▶ Stored data entries
───

-- ==== Sys2Proof/Machine/Lane.lean ====
section
/-! DEFINITION. The link states of the Ethernet ports (spec/13 R317 to R320, R522), the blind lock of the SDI inputs
(spec/04 R92), and the serial lanes beneath them and beneath ROPE and HOST (spec/15). -/

namespace Sys2Proof.Machine

/-! ## Ethernet ports -/

def ekDown : Nat := 0
def ekAn : Nat := 1
def ekTrain : Nat := 2
def ekAlign : Nat := 3
def ekUp : Nat := 4

def State.ethLink (s : State) (p : Nat) : Nat := s.fld (pETH p) F.ETH.PORT_STATUS_LINK

/-- Pages of the lanes of port `p` (R317). -/
def State.ethLanes (s : State) (p : Nat) : List Nat := (List.range s.portLanes).map fun i => pLANE (p + i)

/-- PORT_STATUS.LINK takes a state; the UP level follows. -/
def State.ethTo (s : State) (p l : Nat) : State :=
  { (s.setFld (pETH p) F.ETH.PORT_STATUS_LINK l).rawTo (pETH p) F.ETH.rawUP (l == ekUp) with
    ethAt := Tab.set 0 s.ethAt p s.time.root }

/-- A bring-up attempt begins: AN, TRAIN or ALIGN by AN_EN and PHY, and its lanes start (R319, R320, R361). -/
def State.ethBegin (s : State) (p : Nat) : State :=
  let phy := s.fld (pETH p) F.ETH.PORT_CFG_PHY
  let s1 := (s.ethLanes p).foldl State.laneStart s
  if phy = 2 then s1.ethTo p ekAlign
  else if s.bit (pETH p) F.ETH.PORT_CFG_AN_EN then s1.ethTo p ekAn
  else (s1.ethLanes p).foldl State.laneTrain (s1.ethTo p ekTrain)

/-- The port goes DOWN and stops its lanes; from UP its queues move or discard (R320, R352, R361). -/
def State.ethDown (s : State) (p : Nat) : State :=
  let s1 := (s.ethLanes p).foldl State.laneStop (s.ethTo p ekDown)
  if s.ethLink p = ekUp then s1.portLost p else s1

/-- A port that is UP loses its link: LINK_DOWN, ERR_COUNT7, its record, and a fatal fault if it carries a gated flow (R276,
R320, R510). -/
def State.ethLost (s : State) (p : Nat) : State :=
  let gated := s.gatedPort p
  let s1 := ((s.raise (pETH p) F.ETH.intLINK_DOWN).err (pETH p) 7).logEv (pETH p) F.ETH.intLINK_DOWN 4 0 []
  let s2 := s1.ethDown p
  if gated then s2.fatal 1 else s2

/-- AN_COMPLETE (R320). -/
def execAnComplete (p : Nat) (s : State) : Out :=
  s.event (decide (p < 8) && s.works (pETH p) && s.ethLink p == ekAn) fun s =>
    (s.ethLanes p).foldl State.laneTrain (s.ethTo p ekTrain)

/-- Lanes of a port whose training has not completed record a failed attempt (R361, R370). -/
def State.ethLanesFail (s : State) (p : Nat) : State :=
  (s.ethLanes p).foldl (fun t l => if t.laneState l = laTrain then t.laneTrainFailed l false else t) s

/-- ETH_ATTEMPT_TIMEOUT (R320, R522): AN without the common ability (`noAbility`) or for 500 ms, TRAIN past the clause's wait
timer, ALIGN for 500 ms. -/
def execEthAttemptTimeout (p : Nat) (noAbility : Bool) (s : State) : Out :=
  let late := decide (s.time.root ≥ Tab.get 0 s.ethAt p + 6000000000)
  s.event (decide (p < 8) && s.works (pETH p) &&
      ((s.ethLink p == ekAn && (noAbility || late)) || s.ethLink p == ekTrain || (s.ethLink p == ekAlign && late))) fun s =>
    if s.ethLink p = ekAn then (s.raise (pETH p) F.ETH.intAN_FAIL).ethDown p
    else if s.ethLink p = ekTrain then (s.ethLanesFail p).ethDown p
    else s.ethDown p

/-- ETH_TRAIN_DONE (R320): every lane of the port has completed its training. -/
def execEthTrainDone (p : Nat) (s : State) : Out :=
  s.event (decide (p < 8) && s.works (pETH p) && s.ethLink p == ekTrain &&
      (s.ethLanes p).all fun l => s.laneState l == laTrack || s.laneState l == laFrozen) fun s => s.ethTo p ekAlign

/-- LINK_UP (R320): alignment and codeword lock on every lane. -/
def execLinkUp (p : Nat) (s : State) : Out :=
  s.event (decide (p < 8) && s.works (pETH p) && s.ethLink p == ekAlign) fun s =>
    (s.ethTo p ekUp).raise (pETH p) F.ETH.intLINK_UP

/-- LINK_DOWN (R320). -/
def execLinkDown (p : Nat) (s : State) : Out :=
  s.event (decide (p < 8) && s.works (pETH p) && s.ethLink p == ekUp) fun s => s.ethLost p

/-- RETRY_MS_EXPIRY (R320). -/
def execRetryMsExpiry (p : Nat) (s : State) : Out :=
  s.event (decide (p < 8) && s.works (pETH p) && s.ethLink p == ekDown &&
      decide (s.time.root ≥ Tab.get 0 s.ethAt p + s.fld (pETH p) F.ETH.LINK_CFG_RETRY_MS * 12000000)) fun s => s.ethBegin p

/-- A write to LANE_MODE_NEXT of ETH0 (R318); in the other ETH pages it is ignored. -/
def State.laneModeNext (p : Nat) (v : Word) (s : State) : State :=
  if p ≠ 0 then s
  else if v.toNat % 4 = 3 then s.reason (pETH 0) Cls.range 0x04
  else
    let s1 := s.setFld (pETH 0) F.ETH.LANE_MODE_NEXT_MODE v.toNat
    (List.range 8).foldl (fun t q => t.setFld (pETH q) F.ETH.PORT_STATUS_MODE_PENDING
      (decide (v.toNat % 4 ≠ t.fld (pETH 0) F.ETH.PORT_STATUS_LANE_MODE)).toNat) s1

/-- LANE_MODE_NEXT_WRITE (R318). -/
def execLaneModeNextWrite (p : Nat) (v : Word) (s : State) : Out :=
  s.onPage (pETH p) fun s => if p < 8 then s.laneModeNext p v else s

/-! ## SDI inputs: the rate search (R92, R363) -/

/-- Number of links of SDIRX `n` (SDI_CFG.LINKS). -/
def State.sdiLinks (s : State) (n : Nat) : Nat := 2 ^ s.act (pSDIRX n) F.SDIRX.SDI_CFG_LINKS

/-- Lane page of link `i` of SDIRX `n` (R94). -/
def sdiLane (n i : Nat) : Nat := pLANE (8 + n + i)

/-- LOCK_STATUS.RATE code of a place in the order of the search: 12G, 12G/1.001, 6G, 6G/1.001, 3G, 3G/1.001. -/
def sdiRateCode (place : Nat) : Nat := match place with | 0 => 5 | 1 => 6 | 2 => 3 | 3 => 4 | 4 => 1 | _ => 2

def State.sdiPlace (s : State) (n i : Nat) : LinkState := Tab.get .reset (s.inputOf (pSDIRX n)).links i

/-- Link `i` of SDIRX `n` tries the rate at place `k` from now. -/
def State.sdiTry (s : State) (n i k : Nat) : State :=
  let x := s.inputOf (pSDIRX n)
  s.setInput (pSDIRX n) { x with links := Tab.upd .reset x.links i fun l => { l with rate := k, since := s.time.root } }

/-- LOCK_STATUS.LINK_LOCK bit of link `i`. -/
def sdiLockBit (i : Nat) : Fld := ⟨0x10C, 4 + i, 1⟩

def State.sdiLocked (s : State) (n i : Nat) : Bool := s.bit (pSDIRX n) (sdiLockBit i)

/-- The lane of link `i` searches again from 12G (R363). -/
def State.sdiSearch (s : State) (n i : Nat) : State :=
  let l := sdiLane n i
  let s1 := if s.laneState l = laFailed ∨ s.laneState l = laDown then s else (s.esRetrained l).laneTo l laAcquire
  let s2 := ((s1.eqReset l).setFld l F.LANE.LANE_STATUS_CDR_LOCK 0).rawTo l F.LANE.rawCDR_LOCK false
  ((s2.setFld l F.LANE.LANE_STATUS_GOOD_WINDOWS 0).setFld l F.LANE.LANE_INFO_RATE 0).sdiTry n i 0

/-- Link `i` of SDIRX `n` loses lock and searches again: LOCK_LOST, ERR_COUNT1 (R92). -/
def State.sdiLose (s : State) (n i : Nat) : State :=
  let p := pSDIRX n
  let s1 :=
    if s.sdiLocked n i then
      ((((s.setFld p (sdiLockBit i) 0).setFld p F.SDIRX.LOCK_STATUS_LOCKED 0).rawTo p F.SDIRX.rawLOCKED false).raise p
        F.SDIRX.intLOCK_LOST).err p 1
    else s
  (if i = 0 then s1.setFld p F.SDIRX.LOCK_STATUS_RATE 0 else s1).sdiSearch n i

/-- SDIRX `n` enters ON: each lane of its link set starts its search (R92, R361). -/
def State.sdiEnters (s : State) (n : Nat) : State :=
  (List.range (s.sdiLinks n)).foldl (fun t i => (t.laneStart (sdiLane n i)).sdiTry n i 0) s

/-- SDIRX `n` leaves ON: its lanes stop (R361). -/
def State.sdiLeaves (s : State) (n links : Nat) : State :=
  (List.range links).foldl (fun t i => t.laneStop (sdiLane n i)) s

/-- SDI_RATE_DWELL (R92): 2 ms at a rate without lock. -/
def execSdiRateDwell (n i : Nat) (s : State) : Out :=
  s.event (decide (n < 16) && s.works (pSDIRX n) && decide (i < s.sdiLinks n) && !s.sdiLocked n i &&
      !s.bit (sdiLane n i) F.LANE.LANE_STATUS_CDR_LOCK && decide (s.time.root ≥ (s.sdiPlace n i).since + 24000000)) fun s =>
    (s.eqReset (sdiLane n i)).sdiTry n i (((s.sdiPlace n i).rate + 1) % 6)

/-- SDI_LINK_LOCK (R92): four consecutive lines with their timing reference words on a lane whose clock is recovered. -/
def execSdiLinkLock (n i : Nat) (s : State) : Out :=
  s.event (decide (n < 16) && s.works (pSDIRX n) && decide (i < s.sdiLinks n) && !s.sdiLocked n i &&
      s.bit (sdiLane n i) F.LANE.LANE_STATUS_CDR_LOCK) fun s =>
    let p := pSDIRX n
    let s1 := s.setFld p (sdiLockBit i) 1
    let s2 := if i = 0 then s1.setFld p F.SDIRX.LOCK_STATUS_RATE (sdiRateCode (s.sdiPlace n 0).rate) else s1
    if (List.range (s.sdiLinks n)).all (s2.sdiLocked n) then
      ((s2.setFld p F.SDIRX.LOCK_STATUS_LOCKED 1).rawTo p F.SDIRX.rawLOCKED true).raise p F.SDIRX.intLOCKED
    else s2

/-- SDI_LOCK_LOSS (R92). -/
def execSdiLockLoss (n i : Nat) (s : State) : Out :=
  s.event (decide (n < 16) && s.works (pSDIRX n) && decide (i < s.sdiLinks n) && s.sdiLocked n i) fun s => s.sdiLose n i

/-! ## Lanes and their owners (R354) -/

/-- KIND of lane `n` (R354). -/
def laneKind (n : Nat) : Nat := if n < 8 then 0 else if n < 24 then 1 else if n < 26 then 2 else if n < 34 then 3 else 4

/-- DFE taps of a lane (R354). -/
def laneTaps (n : Nat) : Nat := match laneKind n with | 0 => 12 | 2 => 0 | _ => 5

/-- The lane has a receiver, a transmitter (R354). -/
def laneRx (n : Nat) : Bool := laneKind n != 2
def laneTx (n : Nat) : Bool := laneKind n != 1

/-- The SDIRX instance whose link set holds input `i`: the page in use that assembles it, else its own (R94). -/
def State.sdiOwner (s : State) (i : Nat) : Nat :=
  if !s.countsOff (pSDIRX (2 * (i / 2))) && s.act (pSDIRX (2 * (i / 2))) F.SDIRX.SDI_CFG_LINKS == 1 then 2 * (i / 2)
  else if !s.countsOff (pSDIRX (4 * (i / 4))) && s.act (pSDIRX (4 * (i / 4))) F.SDIRX.SDI_CFG_LINKS == 2 then 4 * (i / 4)
  else i

/-- The ETH port of lane `n` (R317). -/
def State.lanePort (s : State) (n : Nat) : Nat := n / s.portLanes * s.portLanes

/-- The page of the lane's owner (R354). -/
def State.laneOwner (s : State) (n : Nat) : Nat :=
  match laneKind n with
  | 0 => pETH (s.lanePort n)
  | 1 => pSDIRX (s.sdiOwner (n - 8))
  | 2 => pSDITX (n - 24)
  | 3 => pHOST
  | _ => pROPE

/-- Lanes of the same owner. -/
def State.laneSiblings (s : State) (n : Nat) : List Nat := (List.range 38).filter fun m => m != n && s.laneOwner m == s.laneOwner n

/-- The lane trains without a partner: SDI inputs, and Ethernet with PHY 2 (R354, R360). -/
def State.laneBlind (s : State) (n : Nat) : Bool :=
  laneKind n == 1 || (laneKind n == 0 && s.fld (pETH (s.lanePort n)) F.ETH.PORT_CFG_PHY == 2)

def State.laneOf (s : State) (n : Nat) : LaneState := Tab.get .reset s.lane n

def State.setLane (s : State) (n : Nat) (x : LaneState) : State := { s with lane := Tab.set .reset s.lane n x }

/-! ## Adaptation (R357 to R361) -/

/-- Tap `k` of a lane (0-based), signed, from the DFE or BASE_DFE registers at `base`. -/
def State.tap (s : State) (p base k : Nat) : Int :=
  let v := s.fld p ⟨base + 4 * (k / 4), 8 * (k % 4), 8⟩
  if v < 128 then v else (v : Int) - 256

def State.setTap (s : State) (p base k : Nat) (v : Int) : State := s.setFld p ⟨base + 4 * (k / 4), 8 * (k % 4), 8⟩ (v % 256).toNat

def clampInt (lo hi v : Int) : Int := max lo (min hi v)

/-- Move PEAK and the taps by the window's updates, within their ranges (R356, R357); a running eye-scan point is disturbed by
a move (R364). -/
def State.adapt (s : State) (n : Nat) (dPeak : Int) (dTaps : List Int) : State :=
  let p := pLANE n
  let s1 := s.setFld p F.LANE.CTLE_PEAK (clampInt 0 31 ((s.fld p F.LANE.CTLE_PEAK : Int) + dPeak)).toNat
  let s2 := (List.range (laneTaps n)).foldl (fun t k => t.setTap p 0x128 k (clampInt (-128) 127 (t.tap p 0x128 k + dTaps.getD k 0))) s1
  if s2.regs = s.regs ∨ !s.bit p F.LANE.ES_STATUS_BUSY then s2 else s2.setFld p F.LANE.ES_STATUS_DISTURBED 1

/-- The setting has left its bounds around the baseline (R359). -/
def State.outOfBounds (s : State) (n : Nat) : Bool :=
  let p := pLANE n
  decide (((s.fld p F.LANE.CTLE_PEAK : Int) - s.fld p F.LANE.BASE_CTLE_PEAK).natAbs > s.fld p F.LANE.BOUNDS_CTLE_BOUND) ||
    (List.range (laneTaps n)).any fun k => decide ((s.tap p 0x128 k - s.tap p 0x138 k).natAbs > s.fld p F.LANE.BOUNDS_DFE_BOUND)

/-- CTLE and every tap return to the baseline: BOUND_REVERT, ERR_COUNT1 (R359). -/
def State.boundRevert (s : State) (n : Nat) : State :=
  let p := pLANE n
  let s1 := s.setReg (F.LANE.CTLE.addr p) (s.reg (F.LANE.BASE_CTLE.addr p))
  let s2 := [0, 1, 2].foldl (fun t i => t.setReg ((F.LANE.DFE i).addr p) (s.reg ((F.LANE.BASE_DFE i).addr p))) s1
  let s3 := if s.bit p F.LANE.ES_STATUS_BUSY then s2.setFld p F.LANE.ES_STATUS_DISTURBED 1 else s2
  (s3.raise p F.LANE.intBOUND_REVERT).err p 1

/-- A TRACK lane freezes: FROZE, ERR_COUNT0 (R358, R361). -/
def State.laneFreeze (s : State) (n : Nat) : State :=
  let p := pLANE n
  let s1 := ((s.laneTo p laFrozen).raise p F.LANE.intFROZE).err p 0
  if s.bit p F.LANE.ES_STATUS_BUSY then s1.setLane n { s1.laneOf n with esFrozen := true } else s1

/-- ADAPT_WINDOW_END (R357 to R361): the window of lane `n` saw `density` transitions and `balance` of its rarest level, and
its updates are `dPeak` and `dTaps`. -/
def execAdaptWindowEnd (n density balance : Nat) (dPeak : Int) (dTaps : List Int) (s : State) : Out :=
  let p := pLANE n
  s.event (decide (n < 38) && laneRx n && s.works p && s.laneState p != laDown && s.laneState p != laFailed &&
      decide (density ≤ 4096) && decide (balance ≤ 4096)) fun s =>
    let st := s.laneState p
    let good := decide (density ≥ s.fld p F.LANE.ADAPT_THRESH_DENSITY_MIN) && decide (balance ≥ s.fld p F.LANE.ADAPT_THRESH_BAL_MIN)
    let s1 := (s.setFld p F.LANE.ADAPT_STATS_DENSITY density).setFld p F.LANE.ADAPT_STATS_BALANCE balance
    let s2 := if good && (st == laAcquire || st == laTrack) && s.bit p F.LANE.LANE_CFG_ADAPT_EN then s1.adapt n dPeak dTaps else s1
    let s3 := if st == laTrack && s2.bit p F.LANE.LANE_CFG_BOUND_EN && s2.outOfBounds n then s2.boundRevert n else s2
    let s4 := if (s3.laneOf n).snap && st == laTrack then (s3.laneBaseline p) else s3
    let s5 := s4.setLane n { s4.laneOf n with snap := false }
    let count := if good then min 16 (s.fld p F.LANE.LANE_STATUS_GOOD_WINDOWS + 1) else 0
    let s6 := s5.setFld p F.LANE.LANE_STATUS_GOOD_WINDOWS count
    if st = laTrack then (if good then s6 else s6.laneFreeze n)
    else if st = laFrozen then
      (if count = 16 ∧ !s.bit p F.LANE.LANE_STATUS_HOST_HOLD then (s6.laneTo p laTrack).raise p F.LANE.intRESUMED else s6)
    else if st = laAcquire ∧ s.laneBlind n ∧ s.bit p F.LANE.LANE_STATUS_CDR_LOCK ∧ count = 16 then s6.laneTrained p
    else s6

/-! ## LANE_CTRL -/

/-- A control of lane `n` acts while its page does its work. -/
def State.onLane (s : State) (n : Nat) (f : State → State) : State :=
  if n < 38 ∧ s.works (pLANE n) then f s else s

/-- Another lane of the owner is in ACQUIRE or TRAIN (R369). -/
def State.laneBusy (s : State) (n : Nat) : Bool :=
  (s.laneSiblings n).any fun m => s.laneState (pLANE m) == laAcquire || s.laneState (pLANE m) == laTrain

/-- LANE_CTRL.RETRAIN (R369); in the FABRIC cycle of a loss of clock recovery it is ignored. -/
def State.laneCtrlRetrain (n : Nat) (s : State) : State :=
  let p := pLANE n
  if (s.laneOf n).lostAt = some s.fabric then s
  else if laneKind n = 2 then s.refuse p Cls.range 0x11
  else if s.laneBusy n then s.refuse p Cls.conflict 0x14
  else match laneKind n with
    | 0 =>
      let port := s.lanePort n
      if s.ethLink port = ekUp then
        ((s.esRetrained p).ethLost port).laneAcquire p
      else s
    | 1 => s.sdiLose (s.sdiOwner (n - 8)) (n - 8 - s.sdiOwner (n - 8))
    | 3 => s.refuse p Cls.conflict 0x15
    | _ => s.ropeRetrain (n - 34)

───

▶ Aim of the exercise
Only lines containing the word "rawLOCKED" should appear in the answer, and every such line from the records above must be there.

▶ Task output
      ((((s.setFld p (sdiLockBit i) 0).setFld p F.SDIRX.LOCK_STATUS_LOCKED 0).rawTo p F.SDIRX.rawLOCKED false).raise p
      ((s2.setFld p F.SDIRX.LOCK_STATUS_LOCKED 1).rawTo p F.SDIRX.rawLOCKED true).raise p F.SDIRX.intLOCKED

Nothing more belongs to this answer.